OK - I vote for you! You can have it - Cesar your a bad bad man, making a dog afraid of the cat:doh:


----------



## flyingduster

lol, and yet that youtube clip didn't show the full episode, only the clips that made it look how they wanted. Yes perhaps they portrayed it accurately, but I'd have to see the full episode to know that, I won't listen to how it's portrayed on youtube!


----------



## Cdnjennga

Ok, I'm on a losing battle here, I can see where I'm a lone voice. I'll just share one last link and then mosey on out of here, still agreeing to disagree!

I like this breakdown of CM's methods: http://www.drsophiayin.com/dominance.php


----------



## Olie

I'm sold on CM and many others for that matter.

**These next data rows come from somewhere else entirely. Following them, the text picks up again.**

-- ==== Sys2Proof/Syntax.lean ====
section
/-! DEFINITION. Commands, their header fields, and the instructions: one constructor for each of the
26 rows of spec/opcode_table.json (30_encoding.md R71 to R74). -/

namespace Sys2Proof

/-- A command as the host presents it: four 32-bit words, all always present (30_encoding.md R71). -/
structure Command where
  /-- `HDR`, the header. -/
  hdr : Word
  /-- Operand word `A`. -/
  a : Word
  /-- Operand word `B`. -/
  b : Word
  /-- Operand word `C`. -/
  c : Word
deriving DecidableEq, Repr

/-- The fields of a header word (30_encoding.md R72). -/
structure Header where
  /-- Bits 31:24. -/
  op : Byte
  /-- Bit 23: the word size, 0 for W = 16 and 1 for W = 32. -/
  w : Bool
  /-- Bit 22: the gain set, 0 for A and 1 for B. -/
  sel : Bool
  /-- Bit 21: round half up in the realign step. -/
  rnd : Bool
  /-- Bit 20: an INIT also zeroes the state vector. -/
  rst : Bool
  /-- Bit 19: a PIDUPD obeys the mask countdown. -/
  m : Bool
  /-- Bits 18:16, reserved. -/
  zero : BitVec 3
  /-- Bits 15:8: the channel number. -/
  ch : Byte
  /-- Bits 7:0: saturate bit width, ADC shift or register index. -/
  imm : Byte
deriving DecidableEq, Repr

/-- The fifteen defined opcodes (30_encoding.md R73). -/
inductive Opcode where
  | ssat32 | ssat64
  | qadd | qsub | mul | mulsat | abs | abssat
  | piinit | piupd | pidinit | pidupd
  | adcq
  | rdreg | wrreg
deriving DecidableEq, Repr

/-- The gain set a controller command names with `SEL` (10_state.md R24). -/
inductive GainSet where
  | a
  | b
deriving DecidableEq, Repr

/-- The instructions. An operand word is carried whole: a `.Q15` meaning reads its low 16 bits
(00_scope.md R13). Operand words that a form does not read are not part of it (30_encoding.md R76). -/
inductive Instr where
  /-- SSAT32 (40_saturate_add.md R101): `bits` from IMM, value `a`. -/
  | ssat32 (bits : Byte) (a : Word)
  /-- SSAT64 (R102): `bits` from IMM, value `{b, a}`. -/
  | ssat64 (bits : Byte) (a b : Word)
  /-- QADD.Q15 (R103). -/
  | qaddQ15 (a b : Word)
  /-- QADD.Q31 (R103). -/
  | qaddQ31 (a b : Word)
  /-- QSUB.Q15 (R104). -/
  | qsubQ15 (a b : Word)
  /-- QSUB.Q31 (R104). -/
  | qsubQ31 (a b : Word)
  /-- MUL.Q15 (41_multiply_abs.md R120). -/
  | mulQ15 (a b : Word)
  /-- MUL.Q31 (R120). -/
  | mulQ31 (a b : Word)
  /-- MULSAT.Q15 (R121). -/
  | mulsatQ15 (a b : Word)
  /-- MULSAT.Q31 (R121). -/
  | mulsatQ31 (a b : Word)
  /-- ABS.Q15 (R122). -/
  | absQ15 (a : Word)
  /-- ABS.Q31 (R122). -/
  | absQ31 (a : Word)
  /-- ABSSAT.Q15 (R123). -/
  | abssatQ15 (a : Word)
  /-- ABSSAT.Q31 (R123). -/
  | abssatQ31 (a : Word)
  /-- PIINIT.Q15 (42_pi_controller.md R140). -/
  | piinitQ15 (sel : GainSet) (rst : Bool) (ch : Byte)
  /-- PIINIT.Q31 (R140). -/
  | piinitQ31 (sel : GainSet) (rst : Bool) (ch : Byte)
  /-- PIUPD.Q15 (R141), input sample `a`. -/
  | piupdQ15 (sel : GainSet) (rnd : Bool) (ch : Byte) (a : Word)
  /-- PIUPD.Q31 (R141). -/
  | piupdQ31 (sel : GainSet) (rnd : Bool) (ch : Byte) (a : Word)
  /-- PIDINIT.Q15 (43_pid_controller.md R160). -/
  | pidinitQ15 (sel : GainSet) (rst : Bool) (ch : Byte)
  /-- PIDINIT.Q31 (R160). -/
  | pidinitQ31 (sel : GainSet) (rst : Bool) (ch : Byte)
  /-- PIDUPD.Q15 (R161), input sample `a`. -/
  | pidupdQ15 (sel : GainSet) (rnd m : Bool) (ch : Byte) (a : Word)
  /-- PIDUPD.Q31 (R161). -/
  | pidupdQ31 (sel : GainSet) (rnd m : Bool) (ch : Byte) (a : Word)
  /-- ADCQ.Q15 (44_adc_convert.md R190): shift `sh`, raw sample `a`, offset `b`, slope `c`. -/
  | adcqQ15 (sh : Byte) (a b c : Word)
  /-- ADCQ.Q31 (R190). -/
  | adcqQ31 (sh : Byte) (a b c : Word)
  /-- RDREG (45_register_access.md R201). -/
  | rdreg (ch idx : Byte)
  /-- WRREG (R202), value `a`. -/
  | wrreg (ch idx : Byte) (a : Word)
deriving DecidableEq, Repr

end Sys2Proof
end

I have no need to watch........we are not on the same side of this topic - nor do I want to go digging up tons of portrayals to go back and forth I keep an open mind on training and building relationships with my dogs - everyone is different thank god - I love the diversity in my pact - although none of us are perfect, we are at least stable. Not much more I can ask for right now.


----------



## spoospirit

*Great handling of a thread that could have really gotten nasty!! Thanks everyone for keeping your heads! Loved reading through it.
*


----------



## taxtell

It really is amazing how just taking sections of the show can put it in such a different light, though.

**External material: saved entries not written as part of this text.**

-- ==== Sys2Proof/Machine/Saturate.lean ====
section
/-! DEFINITION. SSAT32, SSAT64, QADD, QSUB (40_saturate_add.md). None reads or writes a register. -/

namespace Sys2Proof.Machine

/-- SSAT32 (R101): `ssat(sext_32(A), IMM, 32)`. -/
def execSsat32 (bits : Byte) (a : Word) (s : State) : Result :=
  .next (respond (ssat a.toInt bits.toNat 32) s)

/-- SSAT64 (R102): `ssat(sext_64({B, A}), IMM, 64)`, `B` the high word. -/
def execSsat64 (bits : Byte) (a b : Word) (s : State) : Result :=
  .next (respond (ssat (b ++ a).toInt bits.toNat 64) s)

/-- QADD.w (R103). -/
def qadd (w : WordSize) (a b : Word) (s : State) : State := respond (satAdd w (sW w a) (sW w b)) s

/-- QSUB.w (R104). -/
def qsub (w : WordSize) (a b : Word) (s : State) : State := respond (satSub w (sW w a) (sW w b)) s

/-- QADD.Q15 (R103). -/
def execQaddQ15 (a b : Word) (s : State) : Result := .next (qadd .q15 a b s)

/-- QADD.Q31 (R103). -/
def execQaddQ31 (a b : Word) (s : State) : Result := .next (qadd .q31 a b s)

/-- QSUB.Q15 (R104). -/
def execQsubQ15 (a b : Word) (s : State) : Result := .next (qsub .q15 a b s)

/-- QSUB.Q31 (R104). -/
def execQsubQ31 (a b : Word) (s : State) : Result := .next (qsub .q31 a b s)

end Sys2Proof.Machine
end

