-- ==== Sys2Proof/Certificates/Slice0/Obligations.lean ====
section
/-! DEFINITION. The statements for the provers. -/

open Sys2Proof Sys2Proof.Machine

/-! ## Encoding -/

/-- Decoding what the encoder writes for a well-formed instruction gives it back, whatever its
operands are. -/
def Obligations.DecodeOfEncodeIsIdentity : Prop :=
  ∀ i : Instr, i.wf = true → decode (encode i) = .ok i

/-- A command that decodes gives a well-formed instruction, whose encoding has the same header and
the same operand word wherever the instruction reads one: no header bit is dropped. -/
def Obligations.DecodedInstructionKeepsHeaderAndReadOperands : Prop :=
  ∀ (k : Command) (i : Instr), decode k = .ok i →
    i.wf = true ∧ (encode i).hdr = k.hdr
      ∧ (i.readsA = true → (encode i).a = k.a) ∧ (i.readsB = true → (encode i).b = k.b)
      ∧ (i.readsC = true → (encode i).c = k.c)

/-- A command is an instruction exactly when a row of the opcode table matches its header, its shift
in the row's bound; and no two rows match the same header. -/
def Obligations.DecodeAcceptsExactlyTheOpcodeTable : Prop :=
  (∀ k : Command, (∃ i, decode k = .ok i) ↔ ∃ row ∈ opcodeTable, row.accepts k.hdr = true)
    ∧ ∀ hdr : Word, opcodeTable.Pairwise fun p q =>
        ¬ (hdr &&& p.mask = p.value ∧ hdr &&& q.mask = q.value)

/-- Words written out from 30_encoding.md R72 decode to the instructions they stand for. -/
def Obligations.SampleWordsDecode : Prop :=
  decode ⟨0x010000FF, 0x80000000, 1, 2⟩ = .ok (.ssat32 255 0x80000000)
    ∧ decode ⟨0x11800000, 5, 6, 7⟩ = .ok (.qsubQ31 5 6)
    ∧ decode ⟨0x12000000, 5, 6, 7⟩ = .ok (.mulQ15 5 6)
    ∧ decode ⟨0x20D00100, 5, 6, 7⟩ = .ok (.piinitQ31 .b true 1)
    ∧ decode ⟨0x23E80100, 5, 6, 7⟩ = .ok (.pidupdQ31 .b true true 1 5)
    ∧ decode ⟨0x3080001F, 5, 6, 7⟩ = .ok (.adcqQ31 31 5 6 7)
    ∧ decode ⟨0x4100FF16, 5, 6, 7⟩ = .ok (.wrreg 255 22 5)
    ∧ decode ⟨0x16000000, 0, 0, 0⟩ = .error .undefinedOp
    ∧ decode ⟨0x23010000, 0, 0, 0⟩ = .error .reservedField
    ∧ decode ⟨0x30000010, 0, 0, 0⟩ = .error .adcShift

/-- Operand words that an instruction does not read, and bits 31:16 of those that a `.Q15` form
reads, are ignored (30_encoding.md R76). -/
def Obligations.UnusedOperandBitsAreIgnored : Prop :=
  (∀ (k l : Command) (i : Instr), decode k = .ok i → l.hdr = k.hdr →
      (i.readsA = true → l.a = k.a) → (i.readsB = true → l.b = k.b) →
      (i.readsC = true → l.c = k.c) → decode l = .ok i)
    ∧ ∀ (i : Instr) (s : State), exec i.lowOperands s = exec i s

/-! ## Primitive functions -/

/-- The primitive functions (00_scope.md R10, R12, R13): `wrap_N(v)` is the one signed N-bit integer
congruent to v modulo 2^N, `asr(v, k)` the floor of v / 2^k, and the operand views the low W bits,
signed or unsigned. -/
def Obligations.PrimitivesMeetTheirDefinitions : Prop :=
  (∀ (n : Nat) (v r : Int), 1 ≤ n →
      (wrap n v = r ↔ -(2 ^ (n - 1)) ≤ r ∧ r ≤ 2 ^ (n - 1) - 1 ∧ (2 ^ n : Int) ∣ v - r))
    ∧ (∀ (v q : Int) (k : Nat), asr v k = q ↔ q * 2 ^ k ≤ v ∧ v < (q + 1) * 2 ^ k)
    ∧ (∀ x : Word, uW .q15 x = x.toNat % 65536 ∧ uW .q31 x = x.toNat)
    ∧ ∀ x : Word,
      (sW .q15 x = if x.toNat % 65536 < 32768 then (x.toNat % 65536 : Int)
          else (x.toNat % 65536 : Int) - 65536)
        ∧ sW .q31 x = if x.toNat < 2147483648 then (x.toNat : Int) else (x.toNat : Int) - 4294967296

/-! ## Saturate, add, subtract -/

/-- `ssat` (40_saturate_add.md R100): the exact clamp for `bits` in [1, N], the identity outside;
idempotent, monotone, the identity on N-bit values at `bits = N`, and -1 or 0 at `bits = 1`. -/
def Obligations.SsatIsTheExactClamp : Prop :=
  ∀ n : Nat, n = 32 ∨ n = 64 →
    (∀ (v : Int) (bits : Nat), 1 ≤ bits → bits ≤ n → ssat v bits n = clampTo bits v)
      ∧ (∀ (v : Int) (bits : Nat), bits = 0 ∨ n < bits → ssat v bits n = v)
      ∧ (∀ (v : Int) (bits : Nat), ssat (ssat v bits n) bits n = ssat v bits n)
      ∧ (∀ (v u : Int) (bits : Nat), v ≤ u → ssat v bits n ≤ ssat u bits n)
      ∧ (∀ x : BitVec n, ssat x.toInt n n = x.toInt)
      ∧ (∀ v : Int, ssat v 1 n = if v < 0 then -1 else 0)

/-- SSAT32 (R101): its encoding, and its result; `B` and `C` are ignored. -/
def Obligations.Ssat32ClampsTheWord : Prop :=
  (∀ (k : Command) (bits : Byte) (a : Word), decode k = .ok (.ssat32 bits a) ↔
      k = ⟨headerWord 0x01000000 false false false false 0 bits, a, k.b, k.c⟩)
    ∧ ∀ (bits : Byte) (a : Word) (s : State), exec (.ssat32 bits a) s = .next (s.answered
        (.ofInt 64 (if 1 ≤ bits.toNat ∧ bits.toNat ≤ 32 then clampTo bits.toNat a.toInt
          else a.toInt)))

/-- SSAT64 (R102): its encoding, and its result on the value `{B, A}`; `C` is ignored. -/
def Obligations.Ssat64ClampsTheDoubleWord : Prop :=
  (∀ (k : Command) (bits : Byte) (a b : Word), decode k = .ok (.ssat64 bits a b) ↔
      k = ⟨headerWord 0x02000000 false false false false 0 bits, a, b, k.c⟩)
    ∧ ∀ (bits : Byte) (a b : Word) (s : State), exec (.ssat64 bits a b) s = .next (s.answered
        (if 1 ≤ bits.toNat ∧ bits.toNat ≤ 64 then .ofInt 64 (clampTo bits.toNat (b ++ a).toInt)
          else b ++ a))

Though all of this has given me a lot to think about, I think training is an ever evolving process, no matter what method you subscribe to.


----------



## roxy25

I watched that full episode with the GSD and I am sure they said they where putting a training collar on the dog. 

I don't know why people have a problems with him. If you don't like his methods use different ones simple as that.


----------



## taxtell

I was curious about that, in the youtube video, they hyped it up.
If he said he was using the shock collar, then that is a lot more responsible than what they portrayed.


----------



## bigpoodleperson

> I don't know why people have a problems with him. If you don't like his methods use different ones simple as that.

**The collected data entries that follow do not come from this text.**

/-! ## Rejections -/

/-- An instruction that answers another STATUS than 0 has done nothing but reject (60_exceptions.md
R212). -/
theorem exec_eq_rejected {i : Instr} {s t : State} {r : Response} (h : exec i s = .next t)
    (hr : t.resp = some r) (failed : r.status ≠ 0) : t = s.rejected r.status := by
  obtain ⟨code, -, rejects⟩ | ⟨res, answers⟩ | ⟨ch, c, c', res, -, -, answers⟩ := exec_outcome i s
  · cases rejects.symm.trans h
    cases hr
    rfl
  all_goals
    cases answers.symm.trans h
    cases hr
    exact absurd rfl failed

/-- Settles O35, for the decoder's rejections and for those of an instruction. -/
theorem rejectedCommandChangesNothing : Obligations.RejectedCommandChangesNothing := by
  intro k s t r hrun hr failed
  cases hk : decode k with
  | error e =>
    cases (runCommand_of_error hk s).symm.trans hrun
    cases hr
    rfl
  | ok i => exact exec_eq_rejected ((runCommand_of_ok hk s).symm.trans hrun) hr failed

/-! ## The idle step -/

/-- Settles O40: the step on an empty port is `idle`, which changes the response alone. -/
theorem idleStepHoldsTheRegisters : Obligations.IdleStepHoldsTheRegisters :=
  fun _ => step_of_empty

end Sys2Proof.Machine
end

section
/-! PROOFS. 70_reset_and_hazards.md: the Reset event, and where a gain is written and seen. -/

namespace Sys2Proof.Machine

/-! ## The Reset event -/

/-- Settles O41: a Reset event replaces patterns alone, and what names no channel reads none
(70_reset_and_hazards.md R240, R241). -/
theorem resetEventLeavesTheBlockReady : Obligations.ResetEventLeavesTheBlockReady := by
  intro rest s presented
  refine ⟨_, step_of_reset presented, applyReset_nch _, rfl, rfl, rfl, fun n r => ?registers,
    fun i stateless u v before after => ?answers⟩
  case registers =>
    rw [applyReset_reg, Option.isSome_map]
    rfl
  case answers =>
    obtain ⟨answer, answers⟩ := statelessCommandsReadAndWriteNoRegister i stateless
    cases (answers _).symm.trans before
    cases (answers _).symm.trans after
    rfl

/-! ## Gain registers -/

/-- The registers KP, KI and KD of either set (10_state.md R25). -/
def Reg.isGain : Reg → Bool
  | .gain _ .kp | .gain _ .ki | .gain _ .kd => true
  | .gain _ .a0 | .gain _ .a1 | .gain _ .a0d | .gain _ .a1d | .gain _ .a2d
  | .x1 | .x2 | .y1 | .draw | .dfilt | .mask => false

/-- The other registers, as `State.SameButGains` names them. -/
theorem isGain_eq_false_iff (r : Reg) :
    r.isGain = false ↔ ∀ g, r ≠ .gain g .kp ∧ r ≠ .gain g .ki ∧ r ≠ .gain g .kd := by
  cases r with
  | gain g q => cases q <;> simp [Reg.isGain]
  | _ => simp [Reg.isGain]

/-! ## What writes a gain -/

/-- Every gain of `d` is as in `c`. -/
def Channel.GainsKept (c d : Channel) : Prop := ∀ r, r.isGain = true → d.read r = c.read r

/-- A channel that nothing was written to. -/
theorem Channel.GainsKept.refl (c : Channel) : c.GainsKept c := fun _ _ => rfl

/-- One more write, to a register that is no gain. -/
theorem Channel.GainsKept.write {c d : Channel} (h : c.GainsKept d) {r : Reg}
    (other : r.isGain = false) (v : Word) : c.GainsKept (d.write r v) := by
  intro q gain
  rw [channel_read_write, if_neg (by rintro rfl; simp [other] at gain)]
  exact h q gain

/-- One more signed result, to a register that is no gain. -/
theorem Channel.GainsKept.wr {c d : Channel} (h : c.GainsKept d) {r : Reg}
    (other : r.isGain = false) (v : Int) : c.GainsKept (d.wr r v) :=
  h.write other (bits32 v)

/-- Deriving A0 and A1 (42_pi_controller.md R140). -/
theorem piCoefficients_gainsKept (w : WordSize) (g : GainSet) (c : Channel) :
    c.GainsKept (piCoefficients w g c) :=
  ((Channel.GainsKept.refl c).wr (r := .gain g .a0) rfl _).wr (r := .gain g .a1) rfl _

/-- PIINIT (R140). -/
theorem piinit_gainsKept (w : WordSize) (g : GainSet) (rst : Bool) (c : Channel) :
    c.GainsKept (piinit w g rst c).1 := by
  have coefficients := piCoefficients_gainsKept w g c
  cases rst with
  | false => exact coefficients
  | true => exact (coefficients.write (r := .x1) rfl 0).write (r := .y1) rfl 0

/-- PIUPD (R141). -/
theorem piupd_gainsKept (w : WordSize) (g : GainSet) (rnd : Bool) (a : Word) (c : Channel) :
    c.GainsKept (piupd w g rnd a c).1 :=
  ((Channel.GainsKept.refl c).wr (r := .x1) rfl _).wr (r := .y1) rfl _

/-- PIDINIT (43_pid_controller.md R160). -/
theorem pidinit_gainsKept (w : WordSize) (g : GainSet) (rst : Bool) (c : Channel) :
    c.GainsKept (pidinit w g rst c).1 := by
  have coefficients : c.GainsKept (pidCoefficients w g (piCoefficients w g c)) :=
    (((piCoefficients_gainsKept w g c).wr (r := .gain g .a0d) rfl _).wr (r := .gain g .a1d)
      rfl _).wr (r := .gain g .a2d) rfl _
  cases rst with
  | false => exact coefficients
  | true =>
    exact ((((coefficients.write (r := .x1) rfl 0).write (r := .x2) rfl 0).write (r := .y1)
      rfl 0).write (r := .draw) rfl 0).write (r := .dfilt) rfl 0

/-- PIDUPD (R161): a held sample writes MASK, a computed one the state vector. -/
theorem pidupd_gainsKept (w : WordSize) (g : GainSet) (rnd m : Bool) (dfsh : Nat) (a : Word)
    (c : Channel) : c.GainsKept (pidupd w g rnd m dfsh a c).1 := by
  have start := Channel.GainsKept.refl c
  by_cases holds : refHolds m c
  · rw [pidupd_of_holds w g rnd dfsh a holds]
    exact start.wr (r := .mask) rfl _
  · rw [pidupd_of_not_holds w g rnd dfsh a holds]
    exact ((((start.wr (r := .x2) rfl _).wr (r := .x1) rfl _).wr (r := .y1) rfl _).wr
      (r := .draw) rfl _).wr (r := .dfilt) rfl _

/-- Every gain of every channel of `t` is as in `s`. -/
def State.GainsKept (s t : State) : Prop :=
  ∀ n r, r.isGain = true → t.reg? n r = s.reg? n r

/-- From the channel to the state: a controller command that keeps the gains of its channel keeps
those of the register file. -/
theorem onChannel_gainsKept {f : Channel → Channel × Int}
    (hf : ∀ c : Channel, c.GainsKept (f c).1) (ch : Byte) (s : State) :
    s.GainsKept (onChannel ch f s) := by
  intro n r gain
  by_cases hn : n = ch.toNat
  · subst hn
    obtain ⟨-, rejected⟩ | ⟨c, hc, answered⟩ := onChannel_outcome s ch f
    · rw [rejected, rejected_reg]
    · rw [answered, answered_reg, setChannel_reg hc, if_pos rfl, reg_of_chans hc, hf c r gain]
  · obtain ⟨-, -, -, -, others⟩ := onChannel_frame s ch f
    exact others n r hn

I think we explained quite well why we have problems with him. I will use other methods. I try to speak up on things i have a problem with. Its like you speaking up in breeder threads. I could say to you just ignore them and dont use those methods yourself. You speak up with things you dont like.


----------



## poodleholic

Cdnjennga said:


> Ok, I'm on a losing battle here, I can see where I'm a lone voice. I'll just share one last link and then mosey on out of here, still agreeing to disagree!
> 
> I like this breakdown of CM's methods: http://www.drsophiayin.com/dominance.php



Not a lone voice. There are a few of us who get it.


----------



## plumcrazy

And a few of us who never will...


----------



## Olie

plumcrazy said:


> And a few of us who never will...


Ditto - 

I worry when I see some people so angry over a man yikes. I can clearly understand not agreeing with some of his methods but a lot are very similar to each other  (other trainers) seems more about not liking him then his methods.....


----------



## KPoos

Olie said:


> Ditto -
> 
> I worry when I see some people so angry over a man yikes. I can clearly understand not agreeing with some of his methods but a lot are very similar to each other  (other trainers) seems more about not liking him then his methods.....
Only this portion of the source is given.